Among the entries below, find the line with "have ec : ((pos.map", then quote it and each following line up to and including the line with "have : (!(pos.filter", and nothing else.

● ● ● ● ● ● ●

/-! ## The lanes of a site of the new plan -/

/-- The lane positions of a site of a plan and what each shows. -/
structure HasLanes (plan : List PlanSite) (i : Nat) (pos : List Nat) (V : Nat → LaneValue) : Prop where
  lanes : ∃ E : Nat → LaneElem, (planSite plan i).lanes = pos.map (fun l => (l, E l)) ∧ ∀ l, (E l).value = V l

theorem HasLanes.laneAt {plan : List PlanSite} {i : Nat} {pos : List Nat} {V : Nat → LaneValue}
    (h : HasLanes plan i pos V) (l : Nat) : laneAt plan i l = if l ∈ pos then some (V l) else none := by
  obtain ⟨E, hE, hV⟩ := h.lanes
  unfold Machine.laneAt PlanSite.lane
  rw [hE, lookup_map_key]
  split <;> simp [hV]

theorem isClosed_iff (v : LaneValue) : v.isClosed = true ↔ v = .shows .closed ∨ v = .unavailable true := by
  cases v with
  | unavailable k => cases k <;> simp [LaneValue.isClosed]
  | shows a => simp [LaneValue.isClosed]

theorem HasLanes.closedAt {plan : List PlanSite} {i : Nat} {pos : List Nat} {V : Nat → LaneValue}
    (h : HasLanes plan i pos V) (l : Nat) : ClosedAt plan i l ↔ l ∈ pos ∧ (V l).isClosed = true := by
  unfold ClosedAt
  rw [h.laneAt, isClosed_iff]
  split <;> rename_i hl <;> simp [hl]

theorem HasLanes.openAt {plan : List PlanSite} {i : Nat} {pos : List Nat} {V : Nat → LaneValue}
    (h : HasLanes plan i pos V) (l : Nat) : OpenAt plan i l ↔ l ∈ pos ∧ (V l).isClosed = false := by
  unfold OpenAt
  rw [h.closedAt, h.laneAt]
  by_cases hl : l ∈ pos <;> simp [hl]

theorem HasLanes.darkAt {plan : List PlanSite} {i : Nat} {pos : List Nat} {V : Nat → LaneValue}
    (h : HasLanes plan i pos V) (l : Nat) : DarkAt plan i l ↔ l ∈ pos ∧ V l = .unavailable false := by
  unfold DarkAt
  rw [h.laneAt]
  by_cases hl : l ∈ pos <;> simp [hl]

theorem HasLanes.nil {plan : List PlanSite} {i : Nat} {pos : List Nat} {V : Nat → LaneValue}
    (h : HasLanes plan i pos V) : (planSite plan i).lanes = [] ↔ pos = [] := by
  obtain ⟨E, hE, _⟩ := h.lanes
  rw [hE, List.map_eq_nil_iff]

theorem HasLanes.openCount {plan : List PlanSite} {i : Nat} {pos : List Nat} {V : Nat → LaneValue}
    (h : HasLanes plan i pos V) (f : Nat → Bool) :
    ((pos.filter fun l => !(V l).isClosed).filter f).length = openCount plan i f := by
  obtain ⟨E, hE, hV⟩ := h.lanes
  unfold Machine.openCount
  rw [hE, List.filter_map, List.length_map, List.filter_filter]
  congr 1
  refine List.filter_congr fun l _ => ?_
  have := isClosed_iff (V l)
  show (f l && !(V l).isClosed) = (f l && decide ((E l).value ≠ .shows .closed ∧ (E l).value ≠ .unavailable true))
  rw [hV]
  congr 1
  rw [Bool.eq_iff_iff, Bool.not_eq_true', ← Bool.not_eq_true, this, decide_eq_true_iff]
  tauto

/-- R70 to R72: the duties that arise at a site of the plan. -/
theorem arising_spec {plan : List PlanSite} {i : Nat} {pos : List Nat} {V : Nat → LaneValue}
    (h : HasLanes plan i pos V) (W : Nat → LaneWork) (hp : ∀ l, (W l).position = l) (hv : ∀ l, (W l).value = V l) :
    (∀ l d, (l, d) ∈ (arising i (pos.map W)).1 → ClosedAt plan i l ∧ (∃ m, OpenAt plan i m) ∧ d.origin = i ∧
      d.count = 0 ∧ Arrow plan i l d.arrow) ∧
    (∀ l, ClosedAt plan i l → (∃ m, OpenAt plan i m) → ∃ d, (l, d) ∈ (arising i (pos.map W)).1) ∧
    (∀ l d d', (l, d) ∈ (arising i (pos.map W)).1 → (l, d') ∈ (arising i (pos.map W)).1 → d = d') ∧
    ((arising i (pos.map W)).2 = true ↔ (∃ l, ClosedAt plan i l) ∧ ∀ l, ¬ OpenAt plan i l) := by
  have ec : ((pos.map W).filter fun w => w.value.isClosed).map (·.position) = pos.filter fun l => (V l).isClosed := by
    rw [List.filter_map, List.map_map]
    have : (LaneWork.position ∘ W) = id := funext hp
    rw [this, List.map_id]
    exact List.filter_congr fun l _ => by simp [hv]
  have en : ((pos.map W).filter fun w => !w.value.isClosed).map (·.position) = pos.filter fun l => !(V l).isClosed := by
    rw [List.filter_map, List.map_map]
    have : (LaneWork.position ∘ W) = id := funext hp
    rw [this, List.map_id]
    exact List.filter_congr fun l _ => by simp [hv]
  have mn : ∀ m, m ∈ (pos.filter fun l => !(V l).isClosed) ↔ OpenAt plan i m := by
    intro m; rw [List.mem_filter, h.openAt]; simp
  have mc : ∀ m, m ∈ (pos.filter fun l => (V l).isClosed) ↔ ClosedAt plan i m := by
    intro m; rw [List.mem_filter, h.closedAt]
  have e : arising i (pos.map W) = if (pos.filter fun l => !(V l).isClosed).isEmpty
      then ([], !(pos.filter fun l => (V l).isClosed).isEmpty)
      else ((pos.filter fun l => (V l).isClosed).map fun l =>
        (l, ⟨i, pointsNear l (pos.filter fun l => !(V l).isClosed), 0⟩), false) := by
    unfold arising
    dsimp only
    rw [ec, en]
  rw [e]
  by_cases hn : (pos.filter fun l => !(V l).isClosed).isEmpty = true
  · have none_open : ∀ m, ¬ OpenAt plan i m := by
      intro m hm
      rw [← mn, List.isEmpty_iff.1 hn] at hm
      cases hm
    rw [if_pos hn]
    refine ⟨fun l d hd => (by cases hd), fun l _ ⟨m, hm⟩ => absurd hm (none_open m), fun l d d' hd => (by cases hd), ?_⟩
    have : (!(pos.filter fun l => (V l).isClosed).isEmpty) = true ↔ ∃ l, ClosedAt plan i l := by
      rw [Bool.not_eq_true', List.isEmpty_eq_false_iff_exists_mem]
      exact exists_congr mc
    dsimp only
    rw [this]
    exact ⟨fun hx => ⟨hx, none_open⟩, fun hx => hx.1⟩
  · have some_open : ∃ m, OpenAt plan i m := by
      rw [List.isEmpty_iff, ← ne_eq, List.ne_nil_iff_exists_cons] at hn
      obtain ⟨m, xs, hm⟩ := hn
      exact ⟨m, (mn m).1 (by rw [hm]; simp)⟩
    rw [if_neg hn]
    have own : ∀ l d, (l, d) ∈ ((pos.filter fun l => (V l).isClosed).map fun l =>
        (l, (⟨i, pointsNear l (pos.filter fun l => !(V l).isClosed), 0⟩ : Duty))) ↔
        ClosedAt plan i l ∧ d = ⟨i, pointsNear l (pos.filter fun l => !(V l).isClosed), 0⟩ := by
      intro l d
      rw [List.mem_map]
      constructor
      · rintro ⟨m, hm, he⟩; cases he; exact ⟨(mc _).1 hm, rfl⟩
      · rintro ⟨hm, rfl⟩; exact ⟨l, (mc l).2 hm, rfl⟩
    refine ⟨?_, ?_, ?_, ?_⟩
    · intro l d hd
      obtain ⟨h1, rfl⟩ := (own l d).1 hd
      exact ⟨h1, some_open, rfl, rfl, pointsNear_arrow plan i l _ mn h.openCount⟩
    · intro l hl _; exact ⟨_, (own l _).2 ⟨hl, rfl⟩⟩
    · intro l d d' h1 h2; rw [((own l d).1 h1).2, ((own l d').1 h2).2]
    · obtain ⟨m, hm⟩ := some_open
      exact ⟨fun hx => (by cases hx), fun hx => absurd hm (hx.2 m)⟩

/-! ## The duties in carry -/

/-- The merge duties carried upstream of the sites from k on are those that wait there. -/
structure DutyInv (plan : List PlanSite) (k : Nat) (ds : List (Nat × Duty)) : Prop where
  sound : ∀ l d, (l, d) ∈ ds → Waits plan l d.origin d.count k ∧ Arrow plan d.origin l d.arrow
  complete : ∀ l o n, Waits plan l o n k → ∃ d, (l, d) ∈ ds ∧ d.origin = o ∧ d.count = n
  unique : ∀ l d d', (l, d) ∈ ds → (l, d') ∈ ds → d = d'

theorem DutyInv.lookup {plan : List PlanSite} {k : Nat} {ds : List (Nat × Duty)} (h : DutyInv plan k ds) (l : Nat)
    (d : Duty) : ds.lookup l = some d ↔ (l, d) ∈ ds :=
  ⟨mem_of_lookup, fun hm => lookup_of_mem hm fun w hw => h.unique l w d hw hm⟩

● ● ● ● ● ● ●

> _Solution for this task_:
  have ec : ((pos.map W).filter fun w => w.value.isClosed).map (·.position) = pos.filter fun l => (V l).isClosed := by
    rw [List.filter_map, List.map_map]
    have : (LaneWork.position ∘ W) = id := funext hp
    rw [this, List.map_id]
    exact List.filter_congr fun l _ => by simp [hv]
  have en : ((pos.map W).filter fun w => !w.value.isClosed).map (·.position) = pos.filter fun l => !(V l).isClosed := by
    rw [List.filter_map, List.map_map]
    have : (LaneWork.position ∘ W) = id := funext hp
    rw [this, List.map_id]
    exact List.filter_congr fun l _ => by simp [hv]
  have mn : ∀ m, m ∈ (pos.filter fun l => !(V l).isClosed) ↔ OpenAt plan i m := by
    intro m; rw [List.mem_filter, h.openAt]; simp
  have mc : ∀ m, m ∈ (pos.filter fun l => (V l).isClosed) ↔ ClosedAt plan i m := by
    intro m; rw [List.mem_filter, h.closedAt]
  have e : arising i (pos.map W) = if (pos.filter fun l => !(V l).isClosed).isEmpty
      then ([], !(pos.filter fun l => (V l).isClosed).isEmpty)
      else ((pos.filter fun l => (V l).isClosed).map fun l =>
        (l, ⟨i, pointsNear l (pos.filter fun l => !(V l).isClosed), 0⟩), false) := by
    unfold arising
    dsimp only
    rw [ec, en]
  rw [e]
  by_cases hn : (pos.filter fun l => !(V l).isClosed).isEmpty = true
  · have none_open : ∀ m, ¬ OpenAt plan i m := by
      intro m hm
      rw [← mn, List.isEmpty_iff.1 hn] at hm
      cases hm
    rw [if_pos hn]
    refine ⟨fun l d hd => (by cases hd), fun l _ ⟨m, hm⟩ => absurd hm (none_open m), fun l d d' hd => (by cases hd), ?_⟩
    have : (!(pos.filter fun l => (V l).isClosed).isEmpty) = true ↔ ∃ l, ClosedAt plan i l := by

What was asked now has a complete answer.